I was driving down a local two lane highway in broad daylight and drove by a 20ish male snowboarder trying to pee on my car! I was stunned! My wife and 10 year old daughter were in the car with me! I couldn't think of what to do. I was overwhelmed by frustration and sorrow over the spiritual condition of our nation and I just kept on driving. I did not even know how to pray.

I thought maybe I should have stopped and attempted to cause him pain or share the gospel with him or call the cops or just hit him with the car. Many things went through my mind in a split second.

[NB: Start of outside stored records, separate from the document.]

-- ==== Sys2Proof/Machine/State.lean ====
section
/-! DEFINITION. The state of the machine, as plain data: every piece of state 10_state.md gives the block, the
framebuffer memory it writes, the implementation parameters, and what the host is about to do. INVENTORY.md lists each
field with its rule and reset value. -/

namespace Sys2Proof.Machine

/-- `STATUS.ERR_CAUSE` (60_exceptions.md R141). The codes 4..7 are never produced, so there is no constructor. -/
inductive Cause where
  | none
  | rsvOpcode
  | rsvField
  | noFb
  deriving DecidableEq, Repr

/-- Framebuffer memory: address and byte, addresses strictly rising. An address that is not listed holds no value the
model knows (10_state.md R32; notes/assumptions/9.md). -/
abbrev Memory := List Host.Cell

/-- The canonical form of memory. No entry can equal what an unlisted address reads as, since that is no value. -/
abbrev Memory.wf (m : Memory) : Prop := m.Pairwise (fun c d => c.1 < d.1) ∧ ∀ c ∈ m, c.1 < 2 ^ 32

/-- The Bit-Packed Row Writer (10_state.md R30). `acc` holds the WORD_BITS bits of ACC in its low bits
(notes/assumptions/15.md). -/
structure Writer where
  acc : BitVec 64
  nb : Nat
  wptr : BitVec 32
  deriving DecidableEq, Repr

/-- What the host, or the platform around the block, does next. One of these is one step (10_state.md R20;
notes/assumptions/1.md). -/
inductive HostEvent where
  /-- An access to the register window at an offset (R67). -/
  | access (a : BusAccess)
  /-- An access that begins at a bus address, with `furtherBeats` beats of its size after the first. It is an access to
  the window if a byte of it lies there (R11, R22; notes/assumptions/24.md). -/
  | accessAt (address : BitVec 32) (op : BusOp) (size : AccessSize) (furtherBeats : Nat)
  /-- A window access while which another agent reads the framebuffer words at the addresses (R51, R166). -/
  | raced (a : BusAccess) (watched : List (BitVec 32))
  /-- The host writes a byte of framebuffer memory (R32, R170). -/
  | storeByte (address : BitVec 32) (b : Byte)
  /-- The host reads a byte of framebuffer memory (R42, R170). -/
  | loadByte (address : BitVec 32)
  /-- The reset input is asserted (70_reset_and_hazards.md R160). -/
  | reset
  deriving DecidableEq, Repr

/-- The faults that stop the machine: none. The block never traps and never stops (60_exceptions.md R140): an error it
detects is recorded in STATUS and ERR_CMD, and a read of a stale pixel in `scanlineFault`, and each is a next state.
Nothing raises a fault. -/
inductive Fault where
  deriving DecidableEq, Repr

/-- Why a step has no meaning in the model. -/
inductive Refusal where
  /-- Raised by an arm of `exec` whose instruction has no meaning yet. Safe. No arm raises it. -/
  | notModelled (mnemonic : String)
  /-- Raised by the step on an access narrower than 32 bits (R49, R151). Safe. -/
  | subWordAccess
  /-- Raised by the step on an access wider than 32 bits (R49; notes/assumptions/13.md). Safe. -/
  | wideAccess
  /-- Raised by the step on an access whose offset is no multiple of 4 (R49, R151). Safe. -/
  | misalignedAccess
  /-- Raised by the step on a burst access (R151). Safe. -/
  | burstAccess
  /-- Raised by RENDER_LINE and SET_MODE when they would write a framebuffer region that wraps past 2^32
  (R46, R151). Safe. -/
  | framebufferWraps
  /-- Raised by RENDER_LINE and SET_MODE when they would write a row the memory bus rejects (R151). Safe. -/
  | busRejectsWrite
  deriving DecidableEq, Repr

/-- The state of the machine. The fields of STATUS and RESULT are kept apart; `statusWord` and `resultWord` give the
registers. -/
structure State where
  /-- The implementation parameters; no step changes them (R7 to R13, R29). -/
  params : Params
  /-- `STATUS.MODE` (R24). -/
  mode : Mode
  /-- `STATUS.INTERLACE` (R24). -/
  interlace : Bool
  /-- `STATUS.FULL_REDRAW_PENDING` (R24). -/
  fullRedrawPending : Bool
  /-- `STATUS.FB_VALID` (R24). -/
  fbValid : Bool
  /-- `STATUS.ERR` (R24). -/
  err : Bool
  /-- `STATUS.ERR_CAUSE` (R24, R141). -/
  errCause : Cause
  /-- `RESULT.FIRST_ROW` (R25). -/
  firstRow : BitVec 8
  /-- `RESULT.ROW_COUNT` (R25). -/
  rowCount : BitVec 8
  /-- `FB_BASE` (R26). -/
  fbBase : BitVec 32
  /-- `ERR_CMD` (R27). -/
  errCmd : Word
  /-- `SLW[0..39]` (R28). -/
  slw : Vector Word 40
  /-- Which SLW registers the host has written since the last RENDER_LINE or reset (R112, R164). -/
  slwFresh : Vector Bool 40
  /-- ACC, NB and WPTR (R30). -/
  writer : Writer
  /-- Framebuffer memory (R32). -/
  mem : Memory
  /-- MODEL'S OWN: what the host does next, in program order (notes/assumptions/1.md). -/
  host : List HostEvent
  /-- MODEL'S OWN: the word the host's last read returned (notes/assumptions/8.md). -/
  readData : Word
  /-- MODEL'S OWN: the words another agent read during the last raced access (notes/assumptions/17.md). -/
  raceReads : List (List Byte)
  /-- MODEL'S OWN: a RENDER_LINE has drawn from a pixel the host had not written, the fault of R164: an error state that
  no later step leaves (93_implementation_defined.md; notes/assumptions/6.md). -/
  scanlineFault : Bool
  /-- MODEL'S OWN: the counter at which free values are taken (notes/assumptions/7.md). -/
  freeCtr : Nat
  deriving DecidableEq, Repr

/-- The machine right after reset, for given parameters (R160). SLW holds 0 by DESIGN CHOICE (notes/assumptions/5.md). -/
def State.resetWith (p : Params) : State where
  params := p
  mode := .natural
  interlace := false
  fullRedrawPending := true
  fbValid := false
  err := false
  errCause := .none
  firstRow := 0
  rowCount := 0
  fbBase := 0
  errCmd := 0
  slw := Vector.replicate 40 0
  slwFresh := Vector.replicate 40 false
  writer := ⟨0, 0, 0⟩
  mem := []
  host := []
  readData := 0
  raceReads := []
  scanlineFault := false
  freeCtr := 0

/-- The machine right after reset (R160), with parameters about which nothing is known. -/
def State.reset : State := State.resetWith Config.params

end Sys2Proof.Machine
end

How would you have handled this situation?


----------



## blhowes (Sep 2, 2007)

KMK said:


> What should I have done?
> 
> I was driving down a local two lane highway in broad daylight and drove by a 20ish male snowboarder trying to pee on my car! I was stunned! My wife and 10 year old daughter were in the car with me! I couldn't think of what to do. I was overwhelmed by frustration and sorrow over the spiritual condition of our nation and I just kept on driving. I did not even know how to pray.

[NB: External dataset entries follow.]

-- ==== Sys2Proof/Machine/Render.lean ====
section
/-! DEFINITION. The commands that write the framebuffer: RENDER_LINE (41_render.md R100) and SET_MODE
(42_control.md R120). -/

namespace Sys2Proof.Machine

/-- RENDER_LINE (R100). The scanline is consumed whether it succeeds or not (R112). A line drawn from a stale
scanline shows the free values it holds, and is recorded as a fault (70_reset_and_hazards.md R164). -/
def execRenderLine (rsv : BitVec 20) (line : BitVec 8) (s : State) : Host.Outcome State Fault Refusal :=
  if rsv ≠ 0 then .next (consumeScanline (raiseError .rsvField (renderLineWord rsv line) s))
  else if !s.fbValid then .next (consumeScanline (raiseError .noFb (renderLineWord rsv line) s))
  else match writeStop s (renderRows s line) with
    | some r => .refused r
    | none =>
      .next (consumeScanline (recordScanlineFault (readsStale s (renderRows s line))
        (reportRows (renderRows s line) (drawRows s (renderBit s line) (renderRows s line)))))

/-- `ClearScreen()` (40_datapath.md R88). -/
def clearScreen (s : State) : State := drawRows s (clearBit s) (List.range destRows)

/-- SET_MODE (R120). -/
def execSetMode (rsv : BitVec 26) (mode : Mode) (s : State) : Host.Outcome State Fault Refusal :=
  if rsv ≠ 0 then .next (raiseError .rsvField (setModeWord rsv mode) s)
  else if !s.fbValid then .next (raiseError .noFb (setModeWord rsv mode) s)
  else match writeStop s (List.range destRows) with
    | some r => .refused r
    | none => .next (setRedrawPending true (clearScreen (selectMode mode s)))

end Sys2Proof.Machine
end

 Forgive me, just trying to picture (in low-resolution detail) what happened. You're driving down a two lane highway and as you're driving somebody's trying to do this to your car... 


KMK said:


> I thought maybe I should have stopped and attempted to cause him pain or share the gospel with him or call the cops or just hit him with the car. Many things went through my mind in a split second.
> 
> How would you have handled this situation?

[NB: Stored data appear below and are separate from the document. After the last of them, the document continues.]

-- ==== Sys2Proof/Tests/Slice0.lean ====
section
/-! SUPPORT. The model's own tests. Expected values are those of 95_test_vectors.md (a vector's id is named) or are
worked by hand from the rule named. The second part holds a witness for the hypotheses of each obligation. -/

open Sys2Proof Sys2Proof.Machine

namespace Sys2Proof.Tests

/-- The machine of the vectors, reset. -/
def reference : State := State.resetWith referenceParams

/-- The machine of the vectors, with FB_BASE = 0x2000_0000 and a mode. -/
def booted (m : Mode) : State := { reference with fbBase := 0x20000000, fbValid := true, mode := m }

/-- Every SLW register has just been written with the word. -/
def loaded (v : Word) (s : State) : State :=
  { s with slw := Vector.replicate 40 v, slwFresh := Vector.replicate 40 true }

/-- V-R6: `SL[x] = x mod 4`. -/
def ramp (m : Mode) : State := loaded 0x03020100 (booted m)

/-- The state with its parameters changed. -/
def withParams (p : Params) (s : State) : State := { s with params := p }

/-- The state with the host's list of events. -/
def withHost (events : List HostEvent) (s : State) : State := { s with host := events }

/-- A view of the next state, if the outcome is one. -/
def after {α : Type} (o : Host.Outcome State Fault Refusal) (view : State → α) : Option α :=
  match o with
  | .next s => some (view s)
  | _ => none

/-- The refusal, if the outcome is one. -/
def refusal (o : Host.Outcome State Fault Refusal) : Option Refusal :=
  match o with
  | .refused r => some r
  | _ => none

/-- The bytes memory holds, by rising address. -/
def bytes (s : State) : List Byte := s.mem.map Prod.snd

/-- `n` bytes, one after another. -/
def runOf (n : Nat) (b : Byte) : List Byte := List.replicate n b

/-! ### Well-formedness and decoding -/

/-- A word of a command is no `wrCmd`, by its OP alone (R62, R66). -/
theorem test_ill_formed_wrCmd :
    Instr.wellFormed (.wrCmd 0x10000000) = false ∧ Instr.wellFormed (.wrCmd 0x4FFFFFFF) = false ∧
    Instr.wellFormed (.wrCmd 0x0FFFFFFF) = true ∧ Instr.wellFormed (.wrCmd 0x50000000) = true := by decide

/-- A register's offset and a misaligned offset are not reserved ones (R22, R49). -/
theorem test_ill_formed_reserved :
    Instr.wellFormed (.reserved .read 0x000) = false ∧ Instr.wellFormed (.reserved .read 0x010) = false ∧
    Instr.wellFormed (.reserved .read 0x015) = false ∧ Instr.wellFormed (.reserved (.write 0) 0x100) = false ∧
    Instr.wellFormed (.reserved .read 0x19C) = false ∧ Instr.wellFormed (.reserved .read 0x1FE) = false ∧
    Instr.wellFormed (.reserved .read 0x014) = true ∧ Instr.wellFormed (.reserved .read 0x0FC) = true ∧
    Instr.wellFormed (.reserved .read 0x1A0) = true ∧ Instr.wellFormed (.reserved .read 0x1FC) = true := by decide

/-- Two rows of the table match one key only if they are one row. -/
def rowsDisjoint (r q : Row) : Prop := r.pattern &&& (r.mask &&& q.mask) ≠ q.pattern &&& (r.mask &&& q.mask)

/-- No two HOSTBUS rows overlap (R67). -/
theorem test_rows_disjoint : hostbusRows.Pairwise rowsDisjoint := by
  unfold rowsDisjoint
  decide

/-- The commands of P1 and P3, each with a reserved field of V-E1 (R60). -/
theorem test_decode_commands :
    decodeCommand 0x100000C8 = .renderLine 0 200 ∧ decodeCommand 0x10000100 = .renderLine 1 0 ∧
    decodeCommand 0x20000001 = .setMode 0 .fitted ∧ decodeCommand 0x20000002 = .setMode 0 .doubled ∧
    decodeCommand 0x20000004 = .setMode 1 .natural ∧
    decodeCommand 0x30000000 = .setInterlace 0 0 ∧ decodeCommand 0x30000002 = .setInterlace 1 0 ∧
    decodeCommand 0x40000000 = .endFrame 0 ∧ decodeCommand 0x40000001 = .endFrame 1 ∧
    decodeCommand 0x50000000 = .wrCmd 0x50000000 := by decide

/-- The accesses of P1 and P4, and those of V-C5 (R67). -/
theorem test_decode_accesses :
    decode ⟨.write 0x40000000, 0x000, .word, false⟩ = .ok (.endFrame 0) ∧
    decode ⟨.read, 0x000, .word, false⟩ = .ok .rdCmd ∧
    decode ⟨.read, 0x004, .word, false⟩ = .ok .rdStatus ∧
    decode ⟨.read, 0x008, .word, false⟩ = .ok .rdResult ∧
    decode ⟨.write 0x20000002, 0x00C, .word, false⟩ = .ok (.wrFbBase 0x20000002) ∧
    decode ⟨.read, 0x00C, .word, false⟩ = .ok .rdFbBase ∧
    decode ⟨.read, 0x010, .word, false⟩ = .ok .rdErrCmd := by decide

/-- The SLW block, the read-only registers and the reserved offsets, at the ends of their ranges (R22, R67). -/
theorem test_decode_ranges :
    decode ⟨.write 7, 0x100, .word, false⟩ = .ok (.wrSlwLow 0 7) ∧
    decode ⟨.write 7, 0x17C, .word, false⟩ = .ok (.wrSlwLow 31 7) ∧
    decode ⟨.write 7, 0x180, .word, false⟩ = .ok (.wrSlwHigh 0 7) ∧
    decode ⟨.write 7, 0x19C, .word, false⟩ = .ok (.wrSlwHigh 7 7) ∧
    decode ⟨.write 7, 0x1A0, .word, false⟩ = .ok (.reserved (.write 7) 0x1A0) ∧
    decode ⟨.read, 0x114, .word, false⟩ = .ok (.rdWoLow 5) ∧
    decode ⟨.read, 0x190, .word, false⟩ = .ok (.rdWoHigh 4) ∧
    decode ⟨.write 7, 0x004, .word, false⟩ = .ok (.wrRoStatus 7) ∧
    decode ⟨.write 7, 0x008, .word, false⟩ = .ok (.wrRoResult 7) ∧
    decode ⟨.write 7, 0x010, .word, false⟩ = .ok (.wrRoErrCmd 7) ∧
    decode ⟨.read, 0x014, .word, false⟩ = .ok (.reserved .read 0x014) := by decide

This is a question for better minds than myself. I probably would have called the police, especially if the evidence was still on the car.


----------



## MrMerlin777 (Sep 2, 2007)

I'd have stopped and called the cops.


----------



## larryjf (Sep 2, 2007)

I would have probably got his license # and called the cops.
This individual could cause problems to other motorists as well if he is not stopped...and could even cause a major accident. It's best for the cops to get him off the road before someone gets hurt.


----------



## panta dokimazete (Sep 2, 2007)




----------



## RamistThomist (Sep 2, 2007)

KMK said:


> What should I have done?
> 
> 
> 
> How would you have handled this situation?



Thrown a water balloon or beer bottle at him. Or tagged him with a paintball gun (be sure to aim a little ahead of him)


----------



## turmeric (Sep 2, 2007)

He might have been drunk!


----------



## KMK (Sep 2, 2007)

Spear Dane said:


> KMK said:
> 
> 
> > What should I have done?
> ...



I suspect that he might have been high. He was apparently attending a snowboarding demonstration at Mt High Ski area. Mt. High purposely targets the young male pot smokers and this just sealed the deal for me. Even though Mt. High is literally 10 minutes from my house I will not be patronizing them any longer. I will have to take my family to Mammoth Mountain instead.


----------



## caddy (Sep 2, 2007)

As I calmly sit here and type and have time to reflect. This is what I would have done.



larryjf said:


> I would have probably got his license # and called the cops.
> This individual could cause problems to other motorists as well if he is not stopped...and could even cause a major accident. It's best for the cops to get him off the road before someone gets hurt.


 
As I was in the Car, and facing what you were facing, I agree with Josh's comment.





joshua said:


> KMK said:
> 
> 
> > How would you have handled this situation?
> ...


----------



## toddpedlar (Sep 2, 2007)

larryjf said:


> I would have probably got his license # and called the cops.
> This individual could cause problems to other motorists as well if he is not stopped...and could even cause a major accident. It's best for the cops to get him off the road before someone gets hurt.



The guy was on the side of the road peeing on passing motorists. Whatever license would Ken have had access to in order to report?


----------



## VictorBravo (Sep 2, 2007)

toddpedlar said:


> The guy was on the side of the road peeing on passing motorists. Whatever license would Ken have had access to in order to report?



I guess you missed out on the recent legislation. Now you need a license to do such things.


----------



## larryjf (Sep 3, 2007)

toddpedlar said:


> larryjf said:
> 
> 
> > I would have probably got his license # and called the cops.
> ...



I didn't realize he was on the side of the road...i thought he was doing it from a moving car...funny how my brain works sometime 

I guess since it was a highway we could assume that he pulled over to relieve himself and there was a license on his car?? Maybe at least a description of his car for the cops?


----------



## KMK (Sep 3, 2007)

The problem was that he was on a two lane hiway in the mountains and a cop wouldn't have arrived for 30 minutes. Somehow the Lord protected my sweet 10 year old daughter from seeing it but my wife had a front row seat. I have to admit, the first thing I wanted to do was hurt him but the HS wouldn't allow it.


----------